Mr. Riggins jerked his head up in acknowledgement of our arrival, but otherwise he continued speaking on parabolas in four-dimension.
Jaxon sat in the back, slouching into his seat without taking out books or paper or anything else.
I pulled out a spiral notebook and my pencil. Riggins was hard, but he gave you the information you needed, as long as you paid attention.
Jaxon wasn’t going to do very well, if he wasn’t going to ta
ke notes.
“Does anyone know how to find the derivative in this equation?” Riggins pointed at the white board, holding a blue dry erase marker in his hand like he offered out a prize. “I’ll let whoever answers it get out of class for the week.” He wiggled his eyebrows as he looked over the class. His gaze stopped on someone in the back and he narrowed his eyes. “Yes, Mr. O’Donnell?”
“Would you let that person pick someone else to skip with them?” Jaxon’s voice surprised me. He was bartering with Riggins when he wasn’t even sure what class we were in? Hadn’t Jaxon said something about math in the morning was gross but at least it was out of the way?

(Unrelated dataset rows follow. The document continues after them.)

-- ==== Sys2Proof/Machine/Step.lean ====
section
/-! DEFINITION. One step: one action of the host (R150, R151). A marked core takes no step (R45). -/

namespace Sys2Proof.Machine

open Sys2Proof

/-- One host action. With no call listed in `host` the host calls `clock()`. A core whose fault mark is
set has no further step of any kind, RESET included (R45, R330). -/
def step (s : State) : Host.Outcome State Fault Refusal :=
  match s.fault with
  | some f => .fault f
  | none => hostAction (nextAction s).1 (nextAction s).2

/-- What a step that faults leaves: the mark, the parameters, the host's later calls, and any value of the
rest (R140, R332). -/
def State.faultedWith (s : State) (f : Fault) : State :=
  { faultedState s with fault := some f, cfg := s.cfg, host := s.host.tail }

/-- The state the host finds after one step (R140, R151). A step that faults leaves the mark and nothing the
model promises beside it (R332); a core that is marked already has taken no step (R45). -/
def State.afterStep (s : State) : State :=
  match step s with
  | .next t => t
  | .fault f => if s.fault.isSome then s else s.faultedWith f
  | .refused _ => s

/-- The state whose very next step fetches and runs the given table word: an Idle core without a fault
mark, no host call listed, the bytes at PC. It stands for the platform's loading of a program. -/
def State.withFetchWord (s : State) (nbits w : Nat) : State :=
  placeWord (((s.setRemaining 0).setFault none).setHost []) nbits w

end Sys2Proof.Machine
end

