-- ==== Sys2Proof/Laws/PerInstr.lean ====
section
/-! SUPPORT. Facts about every instruction as syntax, one lemma per constructor. -/

namespace Sys2Proof.Laws.OpcodeRow

open Sys2Proof

/-- A term is well-formed exactly when R87 gives it an opcode, and the entry of that opcode in R85 names
the same operation and the same mode. -/
def Statement (i : Instr) : Prop :=
  i.wellFormed = i.opcode.isSome ∧
    ∀ c, i.opcode = some c → (descriptor c).mnemonic = i.mnemonic ∧ (descriptor c).mode = i.operand.mode

/-- R88 against R85: the entry of every illegal byte is the no-op in mode IMP. -/
theorem illegal_rows : ∀ c : Byte, illegalOpcodes.contains c = true →
    (descriptor c).mnemonic = .xxx ∧ (descriptor c).mode = .imp := by
  decide +kernel

/-- A cell of R87 agrees with R85. -/
theorem of_cell {i : Instr} {c : Byte} (hw : i.wellFormed = true) (hc : i.opcode = some c)
    (hm : (descriptor c).mnemonic = i.mnemonic) (hd : (descriptor c).mode = i.operand.mode) :
    Statement i := by
  refine ⟨by rw [hw, hc]; rfl, fun c' h => ?_⟩
  obtain rfl : c = c' := Option.some.inj (hc.symm.trans h)
  exact ⟨hm, hd⟩

/-- An empty cell of R87 is no instruction. -/
theorem of_empty {i : Instr} (hw : i.wellFormed = false) (hc : i.opcode = none) : Statement i := by
  refine ⟨by rw [hw, hc]; rfl, fun c' h => ?_⟩
  rw [hc] at h
  cases h

theorem asl (o : Operand) : Statement (.asl o) := by
  cases o <;> first | exact of_cell rfl rfl rfl rfl | exact of_empty rfl rfl

theorem lsr (o : Operand) : Statement (.lsr o) := by
  cases o <;> first | exact of_cell rfl rfl rfl rfl | exact of_empty rfl rfl

theorem rol (o : Operand) : Statement (.rol o) := by
  cases o <;> first | exact of_cell rfl rfl rfl rfl | exact of_empty rfl rfl

theorem ror (o : Operand) : Statement (.ror o) := by
  cases o <;> first | exact of_cell rfl rfl rfl rfl | exact of_empty rfl rfl

theorem inc (o : Operand) : Statement (.inc o) := by
  cases o <;> first | exact of_cell rfl rfl rfl rfl | exact of_empty rfl rfl

theorem dec (o : Operand) : Statement (.dec o) := by
  cases o <;> first | exact of_cell rfl rfl rfl rfl | exact of_empty rfl rfl

theorem inx : Statement .inx := of_cell rfl rfl rfl rfl

theorem iny : Statement .iny := of_cell rfl rfl rfl rfl

theorem dex : Statement .dex := of_cell rfl rfl rfl rfl

theorem dey : Statement .dey := of_cell rfl rfl rfl rfl

theorem adc (o : Operand) : Statement (.adc o) := by
  cases o <;> first | exact of_cell rfl rfl rfl rfl | exact of_empty rfl rfl

theorem sbc (o : Operand) : Statement (.sbc o) := by
  cases o <;> first | exact of_cell rfl rfl rfl rfl | exact of_empty rfl rfl

theorem and (o : Operand) : Statement (.and o) := by
  cases o <;> first | exact of_cell rfl rfl rfl rfl | exact of_empty rfl rfl

theorem ora (o : Operand) : Statement (.ora o) := by
  cases o <;> first | exact of_cell rfl rfl rfl rfl | exact of_empty rfl rfl

theorem eor (o : Operand) : Statement (.eor o) := by
  cases o <;> first | exact of_cell rfl rfl rfl rfl | exact of_empty rfl rfl

theorem cmp (o : Operand) : Statement (.cmp o) := by
  cases o <;> first | exact of_cell rfl rfl rfl rfl | exact of_empty rfl rfl

theorem cpx (o : Operand) : Statement (.cpx o) := by
  cases o <;> first | exact of_cell rfl rfl rfl rfl | exact of_empty rfl rfl

theorem cpy (o : Operand) : Statement (.cpy o) := by
  cases o <;> first | exact of_cell rfl rfl rfl rfl | exact of_empty rfl rfl

theorem bit (o : Operand) : Statement (.bit o) := by
  cases o <;> first | exact of_cell rfl rfl rfl rfl | exact of_empty rfl rfl

theorem jmp (o : Operand) : Statement (.jmp o) := by
  cases o <;> first | exact of_cell rfl rfl rfl rfl | exact of_empty rfl rfl

theorem jsr (a : Addr) : Statement (.jsr a) := of_cell rfl rfl rfl rfl

theorem rts : Statement .rts := of_cell rfl rfl rfl rfl

theorem rti : Statement .rti := of_cell rfl rfl rfl rfl

theorem brk : Statement .brk := of_cell rfl rfl rfl rfl

theorem bpl (d : Byte) : Statement (.bpl d) := of_cell rfl rfl rfl rfl

theorem bmi (d : Byte) : Statement (.bmi d) := of_cell rfl rfl rfl rfl

theorem bvc (d : Byte) : Statement (.bvc d) := of_cell rfl rfl rfl rfl

theorem bvs (d : Byte) : Statement (.bvs d) := of_cell rfl rfl rfl rfl

theorem bcc (d : Byte) : Statement (.bcc d) := of_cell rfl rfl rfl rfl

theorem bcs (d : Byte) : Statement (.bcs d) := of_cell rfl rfl rfl rfl

theorem bne (d : Byte) : Statement (.bne d) := of_cell rfl rfl rfl rfl

theorem beq (d : Byte) : Statement (.beq d) := of_cell rfl rfl rfl rfl

theorem lda (o : Operand) : Statement (.lda o) := by
  cases o <;> first | exact of_cell rfl rfl rfl rfl | exact of_empty rfl rfl

theorem ldx (o : Operand) : Statement (.ldx o) := by
  cases o <;> first | exact of_cell rfl rfl rfl rfl | exact of_empty rfl rfl

theorem ldy (o : Operand) : Statement (.ldy o) := by
  cases o <;> first | exact of_cell rfl rfl rfl rfl | exact of_empty rfl rfl

theorem sta (o : Operand) : Statement (.sta o) := by
  cases o <;> first | exact of_cell rfl rfl rfl rfl | exact of_empty rfl rfl

theorem stx (o : Operand) : Statement (.stx o) := by
  cases o <;> first | exact of_cell rfl rfl rfl rfl | exact of_empty rfl rfl

theorem sty (o : Operand) : Statement (.sty o) := by
  cases o <;> first | exact of_cell rfl rfl rfl rfl | exact of_empty rfl rfl

theorem tax : Statement .tax := of_cell rfl rfl rfl rfl

theorem tay : Statement .tay := of_cell rfl rfl rfl rfl

theorem txa : Statement .txa := of_cell rfl rfl rfl rfl

theorem tya : Statement .tya := of_cell rfl rfl rfl rfl

theorem tsx : Statement .tsx := of_cell rfl rfl rfl rfl

theorem txs : Statement .txs := of_cell rfl rfl rfl rfl

theorem pha : Statement .pha := of_cell rfl rfl rfl rfl

theorem php : Statement .php := of_cell rfl rfl rfl rfl

theorem pla : Statement .pla := of_cell rfl rfl rfl rfl

theorem plp : Statement .plp := of_cell rfl rfl rfl rfl

theorem clc : Statement .clc := of_cell rfl rfl rfl rfl

theorem sec : Statement .sec := of_cell rfl rfl rfl rfl

theorem cli : Statement .cli := of_cell rfl rfl rfl rfl

theorem sei : Statement .sei := of_cell rfl rfl rfl rfl

theorem cld : Statement .cld := of_cell rfl rfl rfl rfl

theorem sed : Statement .sed := of_cell rfl rfl rfl rfl

theorem clv : Statement .clv := of_cell rfl rfl rfl rfl

theorem nop : Statement .nop := of_cell rfl rfl rfl rfl

theorem xxx (c : Byte) : Statement (.xxx c) := by
  cases h : illegalOpcodes.contains c
  · exact of_empty (by simp only [Instr.wellFormed, Instr.illegalByteOk, h, Bool.and_false])
      (by simp only [Instr.opcode, h, Bool.false_eq_true, if_false])
  · obtain ⟨hm, hd⟩ := illegal_rows c h
    exact of_cell (c := c) (by simp only [Instr.wellFormed, Instr.illegalByteOk, h, Bool.and_true]; rfl)
      (by simp only [Instr.opcode, h, if_true]) hm hd

theorem all (i : Instr) : Statement i := by
  cases i with
  | asl o => exact asl o
  | lsr o => exact lsr o
  | rol o => exact rol o
  | ror o => exact ror o
  | inc o => exact inc o
  | dec o => exact dec o
  | inx => exact inx
  | iny => exact iny
  | dex => exact dex
  | dey => exact dey
  | adc o => exact adc o
  | sbc o => exact sbc o
  | and o => exact and o
  | ora o => exact ora o
  | eor o => exact eor o
  | cmp o => exact cmp o
  | cpx o => exact cpx o
  | cpy o => exact cpy o
  | bit o => exact bit o
  | jmp o => exact jmp o
  | jsr a => exact jsr a
  | rts => exact rts
  | rti => exact rti
  | brk => exact brk
  | bpl d => exact bpl d
  | bmi d => exact bmi d
  | bvc d => exact bvc d
  | bvs d => exact bvs d
  | bcc d => exact bcc d
  | bcs d => exact bcs d
  | bne d => exact bne d
  | beq d => exact beq d
  | lda o => exact lda o
  | ldx o => exact ldx o
  | ldy o => exact ldy o
  | sta o => exact sta o
  | stx o => exact stx o
  | sty o => exact sty o
  | tax => exact tax
  | tay => exact tay
  | txa => exact txa
  | tya => exact tya
  | tsx => exact tsx
  | txs => exact txs
  | pha => exact pha
  | php => exact php
  | pla => exact pla
  | plp => exact plp
  | clc => exact clc
  | sec => exact sec
  | cli => exact cli
  | sei => exact sei
  | cld => exact cld
  | sed => exact sed
  | clv => exact clv
  | nop => exact nop
  | xxx c => exact xxx c

end Sys2Proof.Laws.OpcodeRow
end

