/-- What an instruction that takes `s` to `t` may have written: the parameters, the host's list and the mark are as
they were, the bus keeps its form, and a register, a flag or the bus differs only after one of its writers. -/
structure Frame (i : Instr) (s t : State) : Prop where
  cfg : t.cfg = s.cfg
  host : t.host = s.host
  fault : t.fault = s.fault
  busOk : s.busOk → t.busOk
  mem : storesToBus i = false → t.mem = s.mem
  a : t.a ≠ s.a → i.mnemonic ∈ ([.lda, .txa, .tya, .pla, .adc, .sbc, .and, .ora, .eor] : List Mnemonic) ∨
    (i.operand = .imp ∧ i.mnemonic ∈ ([.asl, .lsr, .rol, .ror] : List Mnemonic))
  x : t.x ≠ s.x → i.mnemonic ∈ ([.ldx, .tax, .tsx, .inx, .dex] : List Mnemonic)
  y : t.y ≠ s.y → i.mnemonic ∈ ([.ldy, .tay, .iny, .dey] : List Mnemonic)
  sp : t.sp ≠ s.sp → i.mnemonic ∈ ([.txs, .pha, .php, .pla, .plp, .jsr, .rts, .rti, .brk] : List Mnemonic)
  cFlag : t.p.c ≠ s.p.c → i.mnemonic ∈ ([.adc, .sbc, .cmp, .cpx, .cpy, .asl, .lsr, .rol, .ror, .clc, .sec, .plp,
    .rti] : List Mnemonic)
  znFlags : (t.p.z ≠ s.p.z ∨ t.p.n ≠ s.p.n) → i.mnemonic ∈ ([.adc, .sbc, .and, .ora, .eor, .cmp, .cpx, .cpy, .asl,
    .lsr, .rol, .ror, .inc, .dec, .inx, .iny, .dex, .dey, .lda, .ldx, .ldy, .tax, .tay, .txa, .tya, .tsx, .pla,
    .bit, .plp, .rti] : List Mnemonic)
  iFlag : t.p.i ≠ s.p.i → i.mnemonic ∈ ([.cli, .sei, .plp, .rti, .brk] : List Mnemonic)
  dFlag : t.p.d ≠ s.p.d → i.mnemonic ∈ ([.cld, .sed, .plp, .rti] : List Mnemonic)
  vFlag : t.p.v ≠ s.p.v → i.mnemonic ∈ ([.adc, .sbc, .bit, .clv, .plp, .rti] : List Mnemonic)
  bFlag : s.p.b = false → t.p.b = false

/-- The frame of an operation is that of its executing pulse, which around it writes PC, U, the cache and
`remaining` alone (R131). -/
theorem Frame.of_operation {i : Instr} {s t : State} {c : Byte} (h : Frame i (s.atOperation i c) t) (cost : Nat) :
    Frame i s (t.endPulse cost) where
  cfg := h.cfg.trans (s.atOperation_cfg i c)
  host := h.host.trans (s.atOperation_host i c)
  fault := h.fault.trans (s.atOperation_fault i c)
  busOk hs := State.busOk_of_eq (t.endPulse_mem cost) (t.endPulse_cfg cost) (h.busOk (State.atOperation_busOk i c hs))
  mem hi := (h.mem hi).trans (s.atOperation_mem i c)
  a := by simpa using h.a
  x := by simpa using h.x
  y := by simpa using h.y
  sp := by simpa using h.sp
  cFlag := by simpa using h.cFlag
  znFlags := by simpa using h.znFlags
  iFlag := by simpa using h.iFlag
  dFlag := by simpa using h.dFlag
  vFlag := by simpa using h.vFlag
  bFlag := by simpa using h.bFlag

/-- The frame of every operation, by its form; and only a branch, of 2 base cycles, answers a branch penalty, of at
most 2 (R138, R225). -/
theorem operation_frame {i : Instr} {s : State} {r : Done} (hw : i.wellFormed = true) (hm : s.mode = i.operand.mode)
    (hr : i.operation s = .ok r) : Frame i s r.state ∧ (r.bx = 0 ∨ (i.baseCycles = 2 ∧ r.bx ≤ 2)) := by
  cases i with
  | asl o | lsr o | rol o | ror o =>
    rw [Instr.operation] at hr
    obtain ⟨v, ⟨himp, rfl⟩ | ⟨himp, hb, rfl⟩⟩ := modifyOp_eq_ok hr
    · have ho : o = .imp := Operand.eq_imp_of_mode (hm.symm.trans himp)
      exact ⟨by constructor <;> simp [Instr.mnemonic, Instr.operand, ho, State.busOk], .inl rfl⟩
    · have ho : o.mode ≠ .imp := fun h => himp (hm.trans h)
      refine ⟨?_, .inl rfl⟩
      constructor
      case busOk => exact fun hs => State.wrote_busOk hb hs
      all_goals simp [Instr.mnemonic, storesToBus, ho]
  | inc o | dec o =>
    rw [Instr.operation] at hr
    obtain ⟨v, ⟨himp, -⟩ | ⟨-, hb, rfl⟩⟩ := modifyOp_eq_ok hr
    · have hmode := mode_mem_modes_of_wellFormed hw
      rw [← hm, himp] at hmode
      exact absurd hmode (by simp [Instr.modes])
    · refine ⟨?_, .inl rfl⟩
      constructor
      case busOk => exact fun hs => State.wrote_busOk hb hs
      all_goals simp [Instr.mnemonic, storesToBus]
  | inx | iny | dex | dey | tax | tay | txa | tya | tsx | txs | clc | sec | cli | sei | cld | sed | clv | nop
  | xxx _ | jmp _ =>
    cases hr
    exact ⟨by constructor <;> simp [Instr.mnemonic, State.busOk], .inl rfl⟩
  | adc o | sbc o =>
    rw [Instr.operation] at hr
    obtain ⟨v, rfl | rfl⟩ := addOrSubtract_eq_ok hr <;>
      exact ⟨by constructor <;> simp [Instr.mnemonic, State.busOk], .inl rfl⟩
  | and o | ora o | eor o | cmp o | cpx o | cpy o | bit o | lda o | ldx o | ldy o =>
    rw [Instr.operation] at hr
    obtain ⟨v, rfl⟩ := readOp_eq_ok hr
    exact ⟨by constructor <;> simp [Instr.mnemonic, State.busOk], .inl rfl⟩
  | sta o | stx o | sty o =>
    obtain ⟨hb, rfl⟩ := storeOp_eq_ok.1 hr
    refine ⟨?_, .inl rfl⟩
    constructor
    case busOk => exact State.wrote_busOk hb
    all_goals simp [Instr.mnemonic, storesToBus]
  | bpl d | bmi d | bvc d | bvs d | bcc d | bcs d | bne d | beq d =>
    rw [Instr.operation] at hr
    obtain ⟨pc, hstate, -, hbx⟩ := branchOp_eq_ok hr
    rw [hstate]
    exact ⟨by constructor <;> simp [Instr.mnemonic, State.busOk], .inr ⟨rfl, hbx⟩⟩
  | pha | php =>
    simp only [Instr.operation, bind_eq_ok, push8_eq_ok, done_eq_ok] at hr
    obtain ⟨_, ⟨hb, rfl⟩, rfl⟩ := hr
    refine ⟨?_, .inl rfl⟩
    constructor
    case busOk => exact State.pushed8_busOk hb
    all_goals simp [Instr.mnemonic, storesToBus]
  | pla | plp =>
    simp only [Instr.operation, bind_eq_ok, Prod.exists, pull8_eq_ok, done_eq_ok] at hr
    obtain ⟨_, _, ⟨-, rfl, rfl⟩, rfl⟩ := hr
    exact ⟨by constructor <;> simp [Instr.mnemonic, State.busOk, Status.ofPulled], .inl rfl⟩
  | jsr w =>
    simp only [Instr.operation, bind_eq_ok, push16_eq_ok, done_eq_ok] at hr
    obtain ⟨_, ⟨hb, hb', rfl⟩, rfl⟩ := hr
    refine ⟨?_, .inl rfl⟩
    constructor
    case busOk => exact fun hs => State.pushed8_busOk (s := s.pushed8 _) hb' (State.pushed8_busOk hb hs)
    all_goals simp [Instr.mnemonic, storesToBus]
  | rts =>
    simp only [Instr.operation, bind_eq_ok, Prod.exists, pull16_eq_ok, done_eq_ok] at hr
    obtain ⟨_, _, ⟨-, -, rfl, rfl⟩, rfl⟩ := hr
    exact ⟨by constructor <;> simp [Instr.mnemonic, State.busOk], .inl rfl⟩
  | rti =>
    simp only [Instr.operation, bind_eq_ok, returnFromException_eq_ok, done_eq_ok] at hr
    obtain ⟨_, ⟨-, -, -, rfl⟩, rfl⟩ := hr
    exact ⟨by constructor <;> simp [Instr.mnemonic, State.busOk, Status.ofPulled], .inl rfl⟩
  | brk =>
    simp only [Instr.operation, bind_eq_ok, enterException_eq_ok, done_eq_ok] at hr
    obtain ⟨_, ⟨hb, rfl⟩, rfl⟩ := hr
    refine ⟨?_, .inl rfl⟩
    constructor
    case busOk => exact State.entered_busOk (s := s.setPc _) true hb
    all_goals simp [Instr.mnemonic, storesToBus]

theorem baseCycles_le_eight (i : Instr) : i.baseCycles ≤ 8 := by
  have key : ∀ c : Byte, (descriptor c).cycles ≤ 8 := by decide +kernel
  rw [Instr.baseCycles]
  split
  next c hc => exact key c
  next => omega

/-- The frame of every instruction; and it owes at most 8 pulses after its own (R43): 8 base cycles and the
page-crossing cycle, or a branch's 2 and its penalty. -/
theorem exec_frame {i : Instr} {s t : State} (h : exec i s = .next t) : Frame i s t ∧ t.remaining ≤ 8 := by
  obtain ⟨c, r, hc, -, hr, rfl⟩ := exec_eq_next.1 h
  have hw : i.wellFormed = true := by rw [(Laws.OpcodeRow.all i).1, hc]; rfl
  obtain ⟨hframe, hbx⟩ := operation_frame hw (s.atOperation_mode i c) hr
  refine ⟨hframe.of_operation _, ?_⟩
  have hbase := baseCycles_le_eight i
  have hcross := (pageCrossed i.operand s && r.ox).toNat_le
  rw [State.endPulse_remaining, pulseCost]
  omega

/-! ## The obligations on single instructions -/

/-- Settles O55: fields of the frame. -/
theorem instructionsLeaveHostAndParameters : Obligations.InstructionsLeaveHostAndParameters := by
  intro i s t h
  obtain ⟨hframe, -⟩ := exec_frame h
  exact ⟨hframe.cfg, hframe.host, hframe.fault⟩

/-- Settles O56: a field of the frame. -/
theorem onlyStoringInstructionsWriteTheBus : Obligations.OnlyStoringInstructionsWriteTheBus :=
  fun _ _ _ h => (exec_frame h).1.mem

/-- Settles O57: fields of the frame. -/
theorem registersAreWrittenOnlyByTheirWriters : Obligations.RegistersAreWrittenOnlyByTheirWriters := by
  intro i s t h
  obtain ⟨hframe, -⟩ := exec_frame h
  exact ⟨hframe.a, hframe.x, hframe.y, hframe.sp⟩

/-- Settles O58: fields of the frame. -/
theorem flagsAreWrittenOnlyByTheirWriters : Obligations.FlagsAreWrittenOnlyByTheirWriters := by
  intro i s t h
  obtain ⟨hframe, -⟩ := exec_frame h
  exact ⟨hframe.cFlag, hframe.znFlags, hframe.iFlag, hframe.dFlag, hframe.vFlag, hframe.bFlag⟩

/-! ## The invariant -/

theorem State.inv_iff {s : State} :
    s.inv = true ↔ s.cfg.wf = true ∧ s.busOk ∧ s.p.u = true ∧ s.p.b = false ∧ s.fault = none ∧
      s.remaining ≤ Config.maxRemaining s.cfg := by
  simp [State.inv, State.busOk, and_assoc]

/-- R43: the cost of an entry point is within the bound. -/
theorem Config.cost_le_maxRemaining (c : Config) :
    c.resetCycles ≤ Config.maxRemaining c ∧ c.nmiCycles ≤ Config.maxRemaining c ∧
      c.irqCycles ≤ Config.maxRemaining c := by
  simp [Config.maxRemaining]

theorem State.busyPulse_inv {s : State} (hs : s.inv = true) : s.busyPulse.inv = true := by
  rw [State.inv_iff] at hs ⊢
  obtain ⟨hcfg, hbus, hU, hB, hfault, hrem⟩ := hs
  exact ⟨hcfg, hbus, hU, hB, hfault, (Nat.sub_le _ _).trans hrem⟩

theorem State.afterReset_inv {s : State} (hs : s.inv = true) : s.afterReset.inv = true := by
  rw [State.inv_iff] at hs ⊢
  obtain ⟨hcfg, hbus, -, -, hfault, -⟩ := hs
  exact ⟨hcfg, hbus, rfl, rfl, hfault, (Config.cost_le_maxRemaining s.cfg).1⟩

theorem State.afterEntry_inv {s : State} {vector : Addr} {cost : Nat} (hs : s.inv = true)
    (hb : entryInBus s vector = true) (hcost : cost ≤ Config.maxRemaining s.cfg) :
    (s.afterEntry vector cost).inv = true := by
  rw [State.inv_iff] at hs ⊢
  obtain ⟨hcfg, hbus, -, hB, hfault, -⟩ := hs
  have hbus' : (s.afterEntry vector cost).busOk :=
    State.busOk_of_eq (s := s.entered false) rfl rfl (State.entered_busOk false hb hbus)
  refine ⟨?_, hbus', ?_⟩ <;> simp [State.afterEntry, hcfg, hB, hfault, hcost]

theorem State.wrote_inv {s : State} {addr : Addr} {v : Byte} (hs : s.inv = true) (hb : s.inBus addr = true) :
    (s.wrote addr v).inv = true := by
  rw [State.inv_iff] at hs ⊢
  obtain ⟨hcfg, hbus, hrest⟩ := hs
  exact ⟨hcfg, State.wrote_busOk hb hbus, hrest⟩

theorem exec_inv {i : Instr} {s t : State} (hs : s.inv = true) (h : exec i s = .next t) : t.inv = true := by
  obtain ⟨hframe, hrem⟩ := exec_frame h
  rw [State.inv_iff] at hs ⊢
  obtain ⟨hcfg, hbus, -, hB, hfault, -⟩ := hs
  rw [hframe.cfg]
  exact ⟨hcfg, hframe.busOk hbus, exec_next_u h, hframe.bFlag hB, hframe.fault.trans hfault,
    hrem.trans (le_max_left 8 _)⟩

/-- Settles O4: a step is an instruction, a Busy pulse, an entry point or a write of the host (`step_eq_next`), and
each keeps the invariant; the call taken off the host's list is not part of it. -/
theorem everyStepKeepsInvariant : Obligations.EveryStepKeepsInvariant := by
  intro s t hs h
  obtain ⟨-, s', rfl, h⟩ := step_eq_next h
  have hs' : (s.setHost s.host.tail).inv = true := hs
  obtain ⟨-, hnmi, hirq⟩ := Config.cost_le_maxRemaining s.cfg
  rcases h with ⟨i, -, -, hexec⟩ | ⟨-, rfl⟩ | ⟨-, -, rfl⟩ | ⟨-, hb, rfl⟩ | ⟨-, -, hb, rfl⟩ | rfl |
    ⟨addr, v, hb, rfl⟩
  · exact exec_inv hs' hexec
  · exact State.busyPulse_inv hs'
  · exact State.afterReset_inv hs'
  · exact State.afterEntry_inv hs' hb hnmi
  · exact State.afterEntry_inv hs' hb hirq
  · exact hs'
  · exact State.wrote_inv hs' hb

end Sys2Proof.Machine

/-! PROOFS. How an instruction stops (R330, R331): every fault is an access outside the bus or the stop of a decimal
ADC or SBC, and which access it is. -/

namespace Sys2Proof.Machine

open Sys2Proof

/-! ## Every fault is an access outside the bus, or decimal -/

/-- The computation stops only at an address that the bus of `s` does not have (R330). -/
def FaultsOutside (s : State) {α : Type} (x : Except Fault α) : Prop :=
  ∀ f, x = .error f → ∃ addr, s.inBus addr = false ∧ f = .addressingFault addr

I didn’t think Jaxon was stupid. I just had witnessed the limitations of the classes they offered at East Shores. He hadn’t exactly been offered a stellar education.
Riggins grinned, his mouth curving in a slicing taunt. “Tell you what, O’Donnell. If someone answers this particular equation correctly, the entire class can have the week off. Does that sound like a reward?” He stared at Jaxon, moving back as the sound of someone standing filled the room.
Everyone leaned forward in their seats, turning to watch as Jaxon left his seat.
What was Jaxon doing? I stared at the board. I would need a ton of time to remember the steps in the equation. I pressed my lips together and watched Jaxon pass me by, his butt inches from my shoulder.
He calmly took the marker from Riggins and approached the board, a slight swagger in his step.
Without hesitation, he flipped off the lid of the marker and then scrawled the marker tip around as he showed his work.
My jaw dropped as I followed him step by step, tracking everything he did like I expected him to fail. When he finished the equation, Mr. Riggins approached the board, arms crossed over his chest. He shook his head and turned to face Jaxon. “Have you seen this equation before? How did you do that?”